The Research Briefing is powered by Blossom, a psychedelic research database. Blossom helps you find scientific insights in this new blossoming era of psychedelic research. Find the latest papers in the database, search with useful filters, and learn about new topics in high-level reports.
Ensuring drugs are safe for human consumption is one of the most critical parts of drug development. Alongside proving their effectiveness in treating their target disorder, researchers must prove that their new drugs do not threaten human health. To do so, new drug candidates must undergo rigorous testing in what is known as the clinical trial process. This process consists of various phases, with each phase having different requirements the drug under study must meet. Randomised-controlled trials (RCTs) have become the gold standard of this process. These trials tend to consist of large sample sizes to enhance the statistical significance and generalizability of trial results.

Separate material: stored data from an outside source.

/-- What a predicate of the state keeps under every member, a fold of it keeps. -/
theorem foldl_keeps {α : Type} (P : State → Prop) (f : State → α → State) (h : ∀ s x, P s → P (f s x)) (l : List α)
    (s : State) (hs : P s) : P (l.foldl f s) := by
  induction l generalizing s with
  | nil => exact hs
  | cons x t ih => exact ih _ (h s x hs)

/-- The count of a slot changes registers and piers, nothing else of the state. -/
theorem State.slotIssued_eq (s : State) (d : Dom) (t : Nat) :
    s.slotIssued d t = { s with regs := (s.slotIssued d t).regs, piers := (s.slotIssued d t).piers } := by
  unfold State.slotIssued
  exact foldl_keeps (fun u => u = { s with regs := u.regs, piers := u.piers }) _ (fun u x h => by
    rw [h]; rfl) _ _ rfl

/-- The grant of beats changes registers and piers, nothing else of the state. -/
theorem State.grantPorts_eq (s : State) (p : PierIx) (req : Nat) (ports : List Nat) :
    s.grantPorts p req ports =
      { s with regs := (s.grantPorts p req ports).regs, piers := (s.grantPorts p req ports).piers } := by
  unfold State.grantPorts
  refine foldl_keeps (fun u => u = { s with regs := u.regs, piers := u.piers }) _ (fun u x h => ?_) _ _ rfl
  unfold State.grantPort
  split
  · exact h
  · dsimp only
    split
    · rw [h]; rfl
    · rw [h]; rfl

/-- A claim changes piers, nothing else of the state. -/
theorem State.claim_eq (s : State) (p : PierIx) (slot order : Nat) (ports : List Nat) (issued : Bool) :
    s.claim p slot order ports issued = { s with piers := (s.claim p slot order ports issued).piers } := by
  unfold State.claim
  split <;> rfl

/-- The issue of a slot with its beats changes registers and piers, nothing else of the state. -/
theorem State.issuedFor_eq (s : State) (p : PierIx) (t : Nat) (x : Needs) :
    s.issuedFor p t x = { s with regs := (s.issuedFor p t x).regs, piers := (s.issuedFor p t x).piers } := by
  unfold State.issuedFor
  rw [State.slotIssued_eq, State.grantPorts_eq, State.claim_eq]

/-- The issue of a slot without a beat is the count of the slot. -/
theorem State.issuedFor_nothing (s : State) (p : PierIx) (t : Nat) : s.issuedFor p t Needs.nothing = s.issuedAt p t := rfl

/-- The count of a slot changes registers and piers, nothing else of the state. -/
theorem State.issuedAt_eq (s : State) (p : PierIx) (t : Nat) :
    s.issuedAt p t = { s with regs := (s.issuedAt p t).regs, piers := (s.issuedAt p t).piers } :=
  State.slotIssued_eq s _ t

In the realm of psychedelic research, the criterion set out by the gold standard RCTs is proving challenging to meet. Firstly, sample sizes in trials tend to be low given that psychedelics remain as Schedule I substances, making them difficult and expensive to procure. Blinding and randomisation are also tricky, given the potency and effects psychedelics have once consumed. Despite these difficulties, as psychedelic research progresses, it slowly becomes more compliant with these gold-standard RCTs favoured by regulatory agencies like the FDA and EMA.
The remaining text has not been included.